Meet AgenticRAG: Indexing Knowledge using Akka Workflows

Himanshu Gupta

Welcome back to our journey to AgenticRAG! The last article, Meet AgenticRAG: A Smart Interface to Akka Agentic AI – Part-1, provides a step-by-step guide to build a Retrieval-Augmented Generation (RAG) application using a very simple agent that streams responses from a LLM.

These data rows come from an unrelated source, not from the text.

/-- The entries of the gamma table rise strictly (R122). -/
theorem gammaTable_rises : ∀ v : Byte, v ≠ 255 →
    lt (Config.gammaTable.flatten.getD v.toNat 0) (Config.gammaTable.flatten.getD (v + 1).toNat 0) = true := by
  decide

/-- The entries of the linear table rise strictly (R123). -/
theorem linTable_rises : ∀ v : Byte, v ≠ 255 →
    lt (Config.linTable.flatten.getD v.toNat 0) (Config.linTable.flatten.getD (v + 1).toNat 0) = true := by
  decide

/-- Settles O10: RES1 and RES0 together are `gdist`, which is R124's sum over the gamma table. -/
theorem gdistGivesTheDistancePattern : Obligations.GdistGivesTheDistancePattern := by
  refine ⟨⟨rfl, rfl, rfl, rfl, gammaTable_rises⟩, fun s => ⟨_, rfl, ?_, rfl⟩⟩
  exact (s.startCommand.setDistance_res1_append_res0 _).trans (distanceWith_rgbaOperand gammaTable_rows _ _)

/-- Settles O11: RES1 and RES0 together are `ldist`, which is R124's sum over the linear table. -/
theorem ldistGivesTheDistancePattern : Obligations.LdistGivesTheDistancePattern := by
  refine ⟨⟨rfl, rfl, linTable_rises⟩, fun s => ⟨_, rfl, ?_, rfl⟩⟩
  exact (s.startCommand.setDistance_res1_append_res0 _).trans (distanceWith_rgbaOperand linTable_rows _ _)

end Sys2Proof.Machine

/-! PROOFS of the statements of 41_bitmap_store.md: NOP, and what each command of the packed bitmap store writes.

Each proof cuts a command along its checks, with the equation of the command in one case as a lemma; what the planes
hold after an allocation, a fill or a region's pixels is a law of that operation. -/

namespace Sys2Proof

/-! ### NOP words (R150) -/

theorem eq_nop_of_opcode_eq_zero {i : Instr} (h : i.opcode = 0) : i = .nop := by
  cases i with
  | nop => rfl
  | _ => simp [Instr.opcode] at h

/-- 0 is the one legal word with opcode 0. -/
theorem eq_zero_of_decode {c : Word} {i : Instr} (hopc : c.extractLsb' 0 8 = 0) (h : decode c = .ok i) : c = 0 := by
  have hc := eq_encode_of_decode h
  have hcode : c.extractLsb' 0 8 = i.opcode :=
    congrArg CmdFields.opc ((congrArg cmdFields hc).trans (cmdFields_encode i))
  rw [hc, eq_nop_of_opcode_eq_zero (hcode.symm.trans hopc)]
  rfl

end Sys2Proof

namespace Sys2Proof.Machine

theorem exec_nop (s : State) : exec .nop s = .next { s with status := s.status.finished } := rfl

/-- Settles O16: a word with opcode 0 that decodes is the word 0. -/
theorem nopWritesOnlyStatus : Obligations.NopWritesOnlyStatus := by
  refine ⟨exec_nop, fun c hopc hne => ?_⟩
  cases hdec : decode c with
  | error e => exact ⟨e, rfl⟩
  | ok i => exact absurd (eq_zero_of_decode hopc hdec) hne

/-! ### CREATE and RESIZE (R151 to R157) -/

theorem exec_create (s : State) : exec .create s = execCreate s := rfl

theorem exec_resize (s : State) : exec .resize s = execResize s := rfl

theorem State.not_exceedsCapacity {s : State} {w h : Word} (hw : w.toNat ≤ s.maxW.toNat)
    (hh : h.toNat ≤ s.maxH.toNat) : ¬ s.ExceedsCapacity w h :=
  not_or.2 ⟨hw.not_gt, hh.not_gt⟩

theorem exec_create_of_fits {s : State} (hfits : ¬ s.ExceedsCapacity s.args[0] s.args[1]) :
    exec .create s = .next (s.startCommand.createBitmap s.args[0] s.args[1]).completeCommand := by
  rw [exec_create, execCreate_eq, if_neg hfits]

/-- R155: the test for an unchanged size comes before the allocation. -/
theorem exec_resize_of_ne {s : State} (hne : s.args[0] ≠ s.width ∨ s.args[1] ≠ s.height) :
    exec .resize s = .next (
      if s.ExceedsCapacity s.args[0] s.args[1] then { s with status := s.status.halted }
      else (s.startCommand.resizeBitmap s.args[0] s.args[1]).completeCommand) := by
  rw [exec_resize, execResize_eq, if_neg (not_and_or.2 hne)]

/-- Settles O17: nothing but the two zeroed planes is left open by the frame. -/
theorem createZeroesThePlanes : Obligations.CreateZeroesThePlanes := by
  intro s w h hw hh
  exact ⟨_, exec_create_of_fits (State.not_exceedsCapacity hw hh), rfl,
    fun _ ha => s.startCommand.createBitmap_alpha_byte _ _ ha,
    fun _ ha => s.startCommand.createBitmap_color_byte _ _ ha⟩

/-- Settles O18: both commands make the same test, RESIZE once the size is known to change. -/
theorem allocationFailureHalts : Obligations.AllocationFailureHalts := by
  intro s hbeyond
  have hexceeds : s.ExceedsCapacity s.args[0] s.args[1] := hbeyond
  constructor
  · rw [exec_create, execCreate_eq, if_pos hexceeds]
  · intro hne
    rw [exec_resize_of_ne hne, if_pos hexceeds]

/-- Settles O19, one case for an unchanged size and one for a changed size that fits. -/
theorem resizeDiscardsOrKeeps : Obligations.ResizeDiscardsOrKeeps := by
  intro s w h
  constructor
  · intro hw hh
    rw [exec_resize, execResize_eq, if_pos ⟨hw, hh⟩]
  · intro hne hw hh
    rw [exec_resize_of_ne hne, if_neg (State.not_exceedsCapacity hw hh)]
    exact ⟨_, rfl, rfl, fun _ ha => s.startCommand.resizeBitmap_alpha_byte _ _ ha⟩

/-! ### CLEAR (R160 to R162) -/

theorem exec_clear (rgn : Bool) (s : State) : exec (.clear rgn) s = execClear rgn s := rfl

/-- CLEAR past its operand check: the two fills, by the region (20_memory.md R71). -/
theorem exec_clear_of_legal {s : State} (rgn : Bool) (hlegal : s.args[0].extractLsb' 4 28 = 0) :
    exec (.clear rgn) s = .next
      (if s.resolveRegion rgn = s.fullRegion then s.startCommand.clearFull (s.args[0].extractLsb' 0 4)
       else s.startCommand.clearRegion (s.resolveRegion rgn) (s.args[0].extractLsb' 0 4)).completeCommand := by
  rw [exec_clear, execClear_eq, col4Operand_legal hlegal]

theorem State.clearFull_alpha_byte (s : State) (c : SlotIx) {a : Nat} (ha : a < s.h * alphaRowBytes s.w) :
    (s.clearFull c).alpha.byte a = 0xFF :=
  s.fillAlpha_byte 0xFF ha

theorem State.clearFull_color_byte (s : State) (c : SlotIx) {a : Nat} (ha : a < s.h * colorRowBytes s.w) :
    (s.clearFull c).color.byte a = c ++ c :=
  (s.fillAlpha 0xFF).fillColor_byte (c ++ c) ha

/-- Settles O20: the operand form decides between E_ARG and the fill of both planes. -/
theorem clearOfTheFullRegion : Obligations.ClearOfTheFullRegion := by
  intro s rgn c
  constructor
  · intro hillegal
    rw [exec_clear, execClear_eq, col4Operand_illegal hillegal]
  · intro hlegal hfull
    rw [exec_clear_of_legal rgn hlegal, if_pos hfull]
    exact ⟨_, rfl, rfl, fun _ ha => s.startCommand.clearFull_alpha_byte c ha,
      fun _ ha => s.startCommand.clearFull_color_byte c ha⟩

/-- Settles O21, from `State.clearRegion_spec` and `State.clearRegion_dirty`; the updates of STATUS around the pixels
change no plane and no size. -/
theorem clearOfARegion : Obligations.ClearOfARegion := by
  intro s rgn c r hlegal hregion
  obtain ⟨hframe, hcovered, hother, halpha, hcolor⟩ := s.startCommand.clearRegion_spec r c
  rw [exec_clear_of_legal rgn hlegal, if_neg hregion]
  refine ⟨_, rfl, ?_, s.startCommand.clearRegion_dirty r c, hcovered, fun x y _ => hother x y, halpha, hcolor⟩
  exact congrArg State.completeCommand hframe

/-! ### CLEARALPHA (R165, R166) -/

theorem exec_clearAlpha (s : State) :
    exec .clearAlpha s = .next (s.startCommand.fillAlpha 0).markDirty.completeCommand := rfl

/-- Settles O22: the fill covers ALPHA, and only STATUS changes beside it. -/
theorem clearAlphaZeroesAlpha : Obligations.ClearAlphaZeroesAlpha := fun s =>
  ⟨_, exec_clearAlpha s, rfl, fun _ ha => s.startCommand.fillAlpha_byte 0 ha⟩

/-- Settles O23: COLOR is not an operand of the fill. -/
theorem clearAlphaKeepsColor : Obligations.ClearAlphaKeepsColor := fun s =>
  ⟨_, exec_clearAlpha s, fun a => congrArg (Window.byte · a) (s.startCommand.fillAlpha_color 0)⟩

/-! ### GETCOLOR (R170) -/

theorem exec_getColor (rgn : Bool) (s : State) : exec (.getColor rgn) s = execGetColor rgn s := rfl

/-- Settles O24: `InRegion` is the command's one check. -/
theorem getColorReadsTheNibble : Obligations.GetColorReadsTheNibble := by
  intro s rgn x y r
  rw [exec_getColor, execGetColor_eq]
  exact ⟨fun hin => by rw [if_pos hin], fun hout => by rw [if_neg hout]⟩

end Sys2Proof.Machine

/-! PROOFS of the statements of 42_quantizer.md: the checks of QUANTIZE, the reduction of the nodes, and what PAL_OUT,
the lookup table and the bitmap hold afterwards.

The laws say what each step does from any working state; `reducedWork_spec` and `placedWork_spec` put them together for
the working states that QUANTIZE passes through. The one idea about the result is `SlotsAssigned.lut_eq_slot_of_head`:
the lookup table gives a colour the slot of the head of its list, and the head is alive, so it is the closest retained
node and PAL_OUT holds it in that slot. -/

namespace Sys2Proof.Machine

/-! ### The checks (R192 to R194) -/

theorem exec_quantize (s : State) : exec .quantize s = execQuantize s := rfl

/-- Settles O25: each check is reached only when those before it pass. -/
theorem quantizeChecksInOrder : Obligations.QuantizeChecksInOrder := by
  intro s slot legal
  have hlegal : TemplateLegal s.template ↔ legal := templateLegal_iff s.template
  have hunused : usableSlots s.template = 0 ↔ ∀ i, slot i = 0xFE := usableSlots_eq_zero_iff s.template
  rw [exec_quantize, execQuantize_eq]
  refine ⟨fun h => ?_, fun h hall => ?_, fun h ⟨i, hi⟩ hexceeds => ?_⟩
  · rw [if_pos (mt hlegal.1 h)]
  · rw [if_neg (not_not_intro (hlegal.2 h)), if_pos (hunused.2 hall)]
  · have hcap : s.ExceedsCapacity s.args[0] s.args[1] := hexceeds
    rw [if_neg (not_not_intro (hlegal.2 h)), if_neg fun h0 => hi (hunused.1 h0 i), if_pos hcap]

theorem exec_quantize_of_passes {s : State} (ht : TemplateLegal s.template) (hu : usableSlots s.template ≠ 0)
    (hw : s.args[0].toNat ≤ s.maxW.toNat) (hh : s.args[1].toNat ≤ s.maxH.toNat) :
    exec .quantize s = .next (s.startCommand.quantize s.args[0] s.args[1]).completeCommand := by
  rw [exec_quantize, execQuantize_eq, if_neg (not_not_intro ht), if_neg hu, if_neg (State.not_exceedsCapacity hw hh)]

/-! ### Steps 3 to 7 -/

/-- The working state after step 6. -/
abbrev reducedWork (t : Palette) (pixels : List Rgba) : QuantWork := (buildWork t pixels).reduce 64

/-- The working state after step 7. -/
abbrev retainedWork (t : Palette) (pixels : List Rgba) : QuantWork := (reducedWork t pixels).dropFree

theorem buildWork_cls (t : Palette) (pixels : List Rgba) : (buildWork t pixels).cls = pixels.map classOf := rfl

theorem buildWork_fslot (t : Palette) (pixels : List Rgba) : (buildWork t pixels).fslot = forcedSlots t := rfl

However, for a RAG application to work efficiently, indexing of documents is important. Since, the indexed documents will become the basis for AI Agent(s) to respond to User queries. Akka Workflows simplifies the process of indexing documents in a responsive and a scalable manner. This article will guide us through indexing documents in MongoDB Atlas DB using Akka Workflows.

Knowledge Indexing is a 3-step process:

Adding Indexing Workflow: RagIndexingWorkflow
Injecting a MongoDB Client
Exposing the Workflow via Endpoint(s)

Step 1: Adding RagIndexingWorkflow

Core logic of RagIndexingWorkflow encapsulates 3 major components:

1. State

The workflow needs to maintain a state, i.e., a list of files the needs to be processed (toProcess) and a list of files which are processed (processed).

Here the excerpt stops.